Might be a little late on this, but have you seen the CVS headless horseman? He is fantastic!! Also less than two weeks until Sleepy Hollow is back! WOOOO!!!!

Edit - oops this was supposed to be a reply to Booswife02 but I think I just replied to the thread.


----------



## booswife02

I have been in my CVS everyday this week looking for him! haha.... I was reading in the CVS thread and everyone who got him says he is better than expected. Really sturdy and nice looking. Im running out of time and still don't have my household goods, my new house is empty so I think I will go with him and just tweek whatever I don't like. I definitely don't have time now to build the man of my dreams, haha....I was thinking when I get my HH built I could send this one to someone who is an HH fan. We have plenty of folks on here who love him. Thank you so much Jezebel, love how you guys look out for me!

Speaking of CVS I think ill stop by there now and check if hes out yet!! Will let you know


----------



## Jezebel82

booswife02 said:


> I have been in my CVS everyday this week looking for him! haha.... I was reading in the CVS thread and everyone who got him says he is better than expected. Really sturdy and nice looking. Im running out of time and still don't have my household goods, my new house is empty so I think I will go with him and just tweek whatever I don't like. I definitely don't have time now to build the man of my dreams, haha....I was thinking when I get my HH built I could send this one to someone who is an HH fan. We have plenty of folks on here who love him. Thank you so much Jezebel, love how you guys look out for me!
> 
> Speaking of CVS I think ill stop by there now and check if hes out yet!! Will let you know


Anytime  I got mine set up and I was shocked at how sturdy he is, especially for an $80 prop. I have to agree with others and say I no longer am even thinking about the $600 GR one. He definitely needs a little tweeking as he is a little too fresh and "new" looking, but an easy fix. If anyone wants any pictures of the CVS headless horseman, just let me know. 

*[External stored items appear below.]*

-- ==== Sys2Proof/Machine/KeySchedule.lean ====
section
/-! DEFINITION. The key schedule expander as functions (42_key_schedule.md R170 to R175). -/

namespace Sys2Proof.Machine

/-- `RotWord(pack(a0, a1, a2, a3)) = pack(a1, a2, a3, a0)` (R171). -/
def rotWord (w : Word) : Word := w.rotateLeft 8

/-- `SubWord`: SBOX on each of the four bytes (R172). -/
def subWord (w : Word) : Word :=
  pack (sbox (unpack w 0)) (sbox (unpack w 1)) (sbox (unpack w 2)) (sbox (unpack w 3))

/-- `rc[j]`: rc[1] = 0x01 and rc[j] = xtime(rc[j-1]) (R173). The spec gives rc for j = 1..10 only; index 0 is unused. -/
def rc : Nat → Byte
  | 0 => 0x00
  | 1 => 0x01
  | j + 2 => xtime (rc (j + 1))

/-- `Rcon[j] = pack(rc[j], 0, 0, 0)` (R173). -/
def rcon (j : Nat) : Word := pack (rc j) 0x00 0x00 0x00

/-- `temp` of step i (R174), from `w[i-1]`. -/
def keyTemp (i : Nat) (prev : Word) : Word :=
  if i % 4 = 0 then subWord (rotWord prev) ^^^ rcon (i / 4) else prev

/-- Four words in a row of the schedule. -/
structure KeyWindow where
  w0 : Word
  w1 : Word
  w2 : Word
  w3 : Word
deriving DecidableEq, Repr

/-- The words `w[n], w[n+1], w[n+2], w[n+3]`: at n = 0 the key's own (R170), and each step moves on by one word with
`w[i] = w[i-4] xor temp` for i = n + 4 (R174). -/
def keyWindow (k : Block) : Nat → KeyWindow
  | 0 => ⟨wordOf k 0, wordOf k 1, wordOf k 2, wordOf k 3⟩
  | n + 1 =>
    let p := keyWindow k n
    ⟨p.w1, p.w2, p.w3, p.w0 ^^^ keyTemp (n + 4) p.w3⟩

/-- `KeyExpansion(K)`: the 44 words (R174). -/
def keyExpansion (k : Block) : Schedule := Vector.ofFn fun i => (keyWindow k i.val).w0

/-- `RK[r][4j + t] = unpack(w[4r + j])[t]` (R175). -/
def roundKey (rk : Schedule) (r : Fin 11) : Block := ofWords fun j => rk[4 * r.val + j.val]

end Sys2Proof.Machine
end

I realized that between the HH, the headless boy I got from GR and a headless ghost I have coming, I'll have a whole headless family in my garage  My husband's only comment on that was at least they won't eat much at the party.


----------



## printersdevil

Someone posted that they got a CVS 20 percent off coupon today and was using it on the HH.


----------



## booswife02

I stopped in again today and they only have out candy. Ugh.... I know they are getting annoyed at me. I always ask if they've seen it in the back. They just keep saying check back next week :/
I gotta get one of those coupons. 

Jezebel it's perfectly normal to have a headless family in your garage. Haha... Don't say that out loud in public though. Haha...


----------



## elisabetta

Have you found your invitations yet? I'm thinking of sending an invite to Van Tassel's Harvest Ball on parchment. Haven't found anything on etsy so I may try my hand at designing. Any thoughts?


----------



## elisabetta

I also plan to be the witch of the west woods and looking for my costume. Can't believe it's getting so close to October, starting my new job has really put me behind this year.


----------



## booswife02

I'm actually not doing invites. I just moved and only know a handful of people. My party shrank significantly due to the move.
I love the parchment paper idea tied like a scroll with jute twine or some kind of natural looking string.

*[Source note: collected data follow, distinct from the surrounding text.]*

-- ==== Sys2Proof/Laws/Bytes.lean ====
section
/-! SUPPORT. Packing and the views of a block undo each other (00_scope.md R10, R11). -/

namespace Sys2Proof.Machine

/-- The bits of a packed word: byte 3 lowest (R11). -/
theorem pack_getLsbD (a b c d : Byte) (i : Nat) :
    (pack a b c d).getLsbD i =
      if i < 8 then d.getLsbD i else if i < 16 then c.getLsbD (i - 8)
      else if i < 24 then b.getLsbD (i - 16) else a.getLsbD (i - 24) := by
  have e : (pack a b c d).getLsbD i = BitVec.getLsbD (w := 8 + 8 + 8 + 8) (a ++ b ++ c ++ d) i := rfl
  rw [e]
  simp only [BitVec.getLsbD_append]
  by_cases h1 : i < 8 <;> by_cases h2 : i < 16 <;> by_cases h3 : i < 24 <;>
    simp [h1, h2, h3, show (i - 8 < 8) = (i < 16) by simp; omega, Nat.sub_sub] <;> omega

theorem unpack_getLsbD (w : Word) (t : Fin 4) (i : Nat) :
    (unpack w t).getLsbD i = (decide (i < 8) && w.getLsbD (8 * (3 - t.val) + i)) := by
  simp [unpack]

@[simp] theorem unpack_pack_0 (a b c d : Byte) : unpack (pack a b c d) 0 = a := by
  refine BitVec.eq_of_getLsbD_eq fun i hi => ?_
  rw [unpack_getLsbD, pack_getLsbD]
  simp [hi, show ¬ 24 + i < 8 by omega, show ¬ 24 + i < 16 by omega]
@[simp] theorem unpack_pack_1 (a b c d : Byte) : unpack (pack a b c d) 1 = b := by
  refine BitVec.eq_of_getLsbD_eq fun i hi => ?_
  rw [unpack_getLsbD, pack_getLsbD]
  simp [hi, show ¬ 16 + i < 16 by omega, show 16 + i < 24 by omega, show ¬ 16 + i < 8 by omega]
@[simp] theorem unpack_pack_2 (a b c d : Byte) : unpack (pack a b c d) 2 = c := by
  refine BitVec.eq_of_getLsbD_eq fun i hi => ?_
  rw [unpack_getLsbD, pack_getLsbD]
  simp [hi, show 8 + i < 16 by omega]
@[simp] theorem unpack_pack_3 (a b c d : Byte) : unpack (pack a b c d) 3 = d := by
  refine BitVec.eq_of_getLsbD_eq fun i hi => ?_
  rw [unpack_getLsbD, pack_getLsbD]
  simp [hi]

@[simp] theorem pack_unpack (w : Word) : pack (unpack w 0) (unpack w 1) (unpack w 2) (unpack w 3) = w := by
  refine BitVec.eq_of_getLsbD_eq fun i hi => ?_
  simp only [pack_getLsbD, unpack_getLsbD]
  by_cases h1 : i < 8
  · simp [h1]
  by_cases h2 : i < 16
  · simp [h1, h2, show i - 8 < 8 by omega, show 8 + (i - 8) = i by omega]
  by_cases h3 : i < 24
  · simp [h1, h2, h3, show i - 16 < 8 by omega, show 16 + (i - 16) = i by omega]
  · simp [h1, h2, h3, show i - 24 < 8 by omega, show 24 + (i - 24) = i by omega]

@[simp] theorem xorBlock_getElem (a b : Block) (i : Nat) (h : i < 16) : (xorBlock a b)[i] = a[i] ^^^ b[i] := by
  simp [xorBlock]

theorem xorBlock_cancel_right (a b : Block) : xorBlock (xorBlock a b) b = a := by
  ext i h; simp

@[simp] theorem stateAt_ofState (f : Fin 4 → Fin 4 → Byte) (r c : Fin 4) : stateAt (ofState f) r c = f r c := by
  have h1 : (4 * c.val + r.val) % 4 = r.val := by omega
  have h2 : (4 * c.val + r.val) / 4 = c.val := by omega
  simp [stateAt, ofState, h1, h2]

/-- Two blocks with the same state view are equal. -/
theorem block_ext_state {a b : Block} (h : ∀ r c, stateAt a r c = stateAt b r c) : a = b := by
  ext1 i hi
  have := h ⟨i % 4, by omega⟩ ⟨i / 4, by omega⟩
  have e : 4 * (i / 4) + i % 4 = i := by omega
  simpa [stateAt, e] using this

@[simp] theorem ofState_stateAt (b : Block) : ofState (stateAt b) = b :=
  block_ext_state fun r c => stateAt_ofState _ r c

/-- Two blocks with the same four words are equal. -/
theorem block_ext_words {a b : Block} (h : ∀ j, wordOf a j = wordOf b j) : a = b := by
  have byte : ∀ (j : Fin 4),
      a[4 * j.val] = b[4 * j.val] ∧ a[4 * j.val + 1] = b[4 * j.val + 1] ∧ a[4 * j.val + 2] = b[4 * j.val + 2] ∧
        a[4 * j.val + 3] = b[4 * j.val + 3] := by
    intro j
    have hj := h j
    simp only [wordOf] at hj
    exact ⟨by simpa using congrArg (unpack · 0) hj, by simpa using congrArg (unpack · 1) hj,
      by simpa using congrArg (unpack · 2) hj, by simpa using congrArg (unpack · 3) hj⟩
  refine block_ext_state fun r c => ?_
  obtain ⟨h0, h1, h2, h3⟩ := byte c
  match r with
  | 0 => exact h0
  | 1 => exact h1
  | 2 => exact h2
  | 3 => exact h3

@[simp] theorem wordOf_ofWords (w : Fin 4 → Word) (j : Fin 4) : wordOf (ofWords w) j = w j := by
  have h0 : 4 * j.val % 4 = 0 := by omega
  have h1 : (4 * j.val + 1) % 4 = 1 := by omega
  have h2 : (4 * j.val + 2) % 4 = 2 := by omega
  have h3 : (4 * j.val + 3) % 4 = 3 := by omega
  have d1 : (4 * j.val + 1) / 4 = j.val := by omega
  have d2 : (4 * j.val + 2) / 4 = j.val := by omega
  have d3 : (4 * j.val + 3) / 4 = j.val := by omega
  simp only [wordOf, ofWords, Vector.getElem_ofFn, h1, h2, h3, d1, d2, d3]
  simp [h0]

@[simp] theorem ofWords_wordOf (b : Block) : ofWords (wordOf b) = b :=
  block_ext_words fun j => wordOf_ofWords _ j

@[simp] theorem wordOf_setWord (b : Block) (j k : Fin 4) (w : Word) :
    wordOf (setWord b j w) k = if k = j then w else wordOf b k := by
  have h1 : (4 * k.val + 1) % 4 = 1 := by omega
  have h2 : (4 * k.val + 2) % 4 = 2 := by omega
  have h3 : (4 * k.val + 3) % 4 = 3 := by omega
  have d1 : (4 * k.val + 1) / 4 = k.val := by omega
  have d2 : (4 * k.val + 2) / 4 = k.val := by omega
  have d3 : (4 * k.val + 3) / 4 = k.val := by omega
  simp only [wordOf, setWord, Vector.getElem_ofFn, h1, h2, h3, d1, d2, d3, Fin.ext_iff]
  by_cases h : k.val = j.val
  · simp [h]
  · simp [h]

@[simp] theorem nonceWord_setNonceWord (n : Nonce) (j k : Fin 2) (w : Word) :
    nonceWord (setNonceWord n j w) k = if k = j then w else nonceWord n k := by
  have h1 : (4 * k.val + 1) % 4 = 1 := by omega
  have h2 : (4 * k.val + 2) % 4 = 2 := by omega
  have h3 : (4 * k.val + 3) % 4 = 3 := by omega
  have d1 : (4 * k.val + 1) / 4 = k.val := by omega
  have d2 : (4 * k.val + 2) / 4 = k.val := by omega
  have d3 : (4 * k.val + 3) / 4 = k.val := by omega
  simp only [nonceWord, setNonceWord, Vector.getElem_ofFn, h1, h2, h3, d1, d2, d3, Fin.ext_iff]
  by_cases h : k.val = j.val
  · simp [h]
  · simp [h]

@[simp] theorem wordOf_roundKey (rk : Schedule) (r : Fin 11) (j : Fin 4) :
    wordOf (roundKey rk r) j = rk[4 * r.val + j.val] := by
  simp [roundKey]

/-- The schedule's recurrence, read off the sliding window (42_key_schedule.md R174). -/
theorem keyWindow_succ_w0 (k : Block) (n : Nat) : (keyWindow k (n + 1)).w0 = (keyWindow k n).w1 := rfl
theorem keyWindow_succ_w1 (k : Block) (n : Nat) : (keyWindow k (n + 1)).w1 = (keyWindow k n).w2 := rfl
theorem keyWindow_succ_w2 (k : Block) (n : Nat) : (keyWindow k (n + 1)).w2 = (keyWindow k n).w3 := rfl
theorem keyWindow_succ_w3 (k : Block) (n : Nat) :
    (keyWindow k (n + 1)).w3 = (keyWindow k n).w0 ^^^ keyTemp (n + 4) (keyWindow k n).w3 := rfl

@[simp] theorem keyExpansion_getElem (k : Block) (i : Nat) (h : i < 44) :
    (keyExpansion k)[i] = (keyWindow k i).w0 := by
  simp [keyExpansion]

end Sys2Proof.Machine
end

Tell me about being behind. Ughh. We moved in June and got our stuff delivered on September 12th. What a nightmare. I also started work so don't even have time to unpack. Feels like I'm missing so much :/


----------



## booswife02

I got this sleepy hollow cemetery sign on party city.com it was $9.99. With shipping total was $18. It's not worth $18. It's very thin plastic. I had planned on drilling holes in it and hanging it in the graveyard but it's way to thin for that. I'll have to put it on a board or something. Also the bottom looks unfinished to me. They should have finished the horses feet.


----------



## StacyN

booswife02 said:


> I got this sleepy hollow cemetery sign on party city.com it was $9.99. With shipping total was $18. It's not worth $18. It's very thin plastic. I had planned on drilling holes in it and hanging it in the graveyard but it's way to thin for that. I'll have to put it on a board or something. Also the bottom looks unfinished to me. They should have finished the horses feet.

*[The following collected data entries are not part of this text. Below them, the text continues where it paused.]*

-- ==== Sys2Proof/Laws/State.lean ====
section
/-! SUPPORT. What each shared update does to each field of the state, so that no proof unfolds a record update. -/

namespace Sys2Proof.Machine

section completeFields
@[simp] theorem complete_irqEn (s : State) : (complete s).irqEn = s.irqEn := rfl
@[simp] theorem complete_busy (s : State) : (complete s).busy = false := rfl
@[simp] theorem complete_done (s : State) : (complete s).done = true := rfl
@[simp] theorem complete_keyValid (s : State) : (complete s).keyValid = s.keyValid := rfl
@[simp] theorem complete_errBusy (s : State) : (complete s).errBusy = s.errBusy := rfl
@[simp] theorem complete_errCmd (s : State) : (complete s).errCmd = s.errCmd := rfl
@[simp] theorem complete_errNokey (s : State) : (complete s).errNokey = s.errNokey := rfl
@[simp] theorem complete_ctrWrap (s : State) : (complete s).ctrWrap = s.ctrWrap := rfl
@[simp] theorem complete_errBus (s : State) : (complete s).errBus = s.errBus := rfl
@[simp] theorem complete_key (s : State) : (complete s).key = s.key := rfl
@[simp] theorem complete_state (s : State) : (complete s).state = s.state := rfl
@[simp] theorem complete_ks (s : State) : (complete s).ks = s.ks := rfl
@[simp] theorem complete_nonce (s : State) : (complete s).nonce = s.nonce := rfl
@[simp] theorem complete_ctr (s : State) : (complete s).ctr = s.ctr := rfl
@[simp] theorem complete_lutTable (s : State) : (complete s).lutTable = s.lutTable := rfl
@[simp] theorem complete_lutIndex (s : State) : (complete s).lutIndex = s.lutIndex := rfl
@[simp] theorem complete_rk (s : State) : (complete s).rk = s.rk := rfl
@[simp] theorem complete_pend (s : State) : (complete s).pend = none := rfl
@[simp] theorem complete_rst (s : State) : (complete s).rst = s.rst := rfl
@[simp] theorem complete_latency (s : State) : (complete s).latency = s.latency := rfl
@[simp] theorem complete_supply (s : State) : (complete s).supply = s.supply := rfl
@[simp] theorem complete_host (s : State) : (complete s).host = s.host := rfl
end completeFields

section rejectInvalidFields
@[simp] theorem rejectInvalid_irqEn (s : State) : (rejectInvalid s).irqEn = s.irqEn := rfl
@[simp] theorem rejectInvalid_busy (s : State) : (rejectInvalid s).busy = s.busy := rfl
@[simp] theorem rejectInvalid_done (s : State) : (rejectInvalid s).done = true := rfl
@[simp] theorem rejectInvalid_keyValid (s : State) : (rejectInvalid s).keyValid = s.keyValid := rfl
@[simp] theorem rejectInvalid_errBusy (s : State) : (rejectInvalid s).errBusy = s.errBusy := rfl
@[simp] theorem rejectInvalid_errCmd (s : State) : (rejectInvalid s).errCmd = true := rfl
@[simp] theorem rejectInvalid_errNokey (s : State) : (rejectInvalid s).errNokey = s.errNokey := rfl
@[simp] theorem rejectInvalid_ctrWrap (s : State) : (rejectInvalid s).ctrWrap = s.ctrWrap := rfl
@[simp] theorem rejectInvalid_errBus (s : State) : (rejectInvalid s).errBus = s.errBus := rfl
@[simp] theorem rejectInvalid_key (s : State) : (rejectInvalid s).key = s.key := rfl
@[simp] theorem rejectInvalid_state (s : State) : (rejectInvalid s).state = s.state := rfl
@[simp] theorem rejectInvalid_ks (s : State) : (rejectInvalid s).ks = s.ks := rfl
@[simp] theorem rejectInvalid_nonce (s : State) : (rejectInvalid s).nonce = s.nonce := rfl
@[simp] theorem rejectInvalid_ctr (s : State) : (rejectInvalid s).ctr = s.ctr := rfl
@[simp] theorem rejectInvalid_lutTable (s : State) : (rejectInvalid s).lutTable = s.lutTable := rfl
@[simp] theorem rejectInvalid_lutIndex (s : State) : (rejectInvalid s).lutIndex = s.lutIndex := rfl
@[simp] theorem rejectInvalid_rk (s : State) : (rejectInvalid s).rk = s.rk := rfl
@[simp] theorem rejectInvalid_pend (s : State) : (rejectInvalid s).pend = s.pend := rfl
@[simp] theorem rejectInvalid_rst (s : State) : (rejectInvalid s).rst = s.rst := rfl
@[simp] theorem rejectInvalid_latency (s : State) : (rejectInvalid s).latency = s.latency := rfl
@[simp] theorem rejectInvalid_supply (s : State) : (rejectInvalid s).supply = s.supply := rfl
@[simp] theorem rejectInvalid_host (s : State) : (rejectInvalid s).host = s.host := rfl
end rejectInvalidFields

Awww that stinks Boos. We were both looking forward to that sign too! I'm sorry you can't use it as planned. You're right, the way it cuts off at the horse's knees is odd...but overall it still looks pretty cool. Since it is thin plastic, maybe you could mount it to a board and then cut it off in a jagged way so it looks like it has disintegrated with age? Maybe spray the border with the Stone spray paint and it will look like crumbling stone or something.


----------



## Eviejenn

Have you seen this tombstone? I got mine from Mostly Dead.com. Great detail & very sturdy. I just bought an evil jack o' lantern at CVS which I'll place next to the tombstone in my cemetery.


----------



## StacyN

Eviejenn said:


> Have you seen this tombstone? I got mine from Mostly Dead.com. Great detail & very sturdy. I just bought an evil jack o' lantern at CVS which I'll place next to the tombstone in my cemetery.
> 
> View attachment 217084


I have that tombstone and love it! I wish it was solid and not hollow on the back...but it doesn't affect the presentation at all.


----------



## kittyvibe

I just received this tombstone from a different website and it arrives broken in half!  They are only open for calls until 5pm mon-fri, hopefully I can get them to help with exchange. It was just shipped in an open air box, it is the kind of prop that needs to be sandwiched between cardboard. I think it moved around too much and UPS likes to beat up my packages, so no surprise it arrived broken. 



Eviejenn said:


> Have you seen this tombstone? I got mine from Mostly Dead.com. Great detail & very sturdy. I just bought an evil jack o' lantern at CVS which I'll place next to the tombstone in my cemetery.
> 
> View attachment 217084


----------



## Eviejenn

StacyN - It's got such great detail, but I'm a little concerned about how I'm going to get it to stand in the cemetery. I may try to use a pool noodle or insulation wrap affixed to the back with rebar to hold it upright. I also bought the Elizabeth tombstone as well.


----------



## StacyN

Eviejenn said:


> StacyN - It's got such great detail, but I'm a little concerned about how I'm going to get it to stand in the cemetery. I may try to use a pool noodle or insulation wrap affixed to the back with rebar to hold it upright. I also bought the Elizabeth tombstone as well.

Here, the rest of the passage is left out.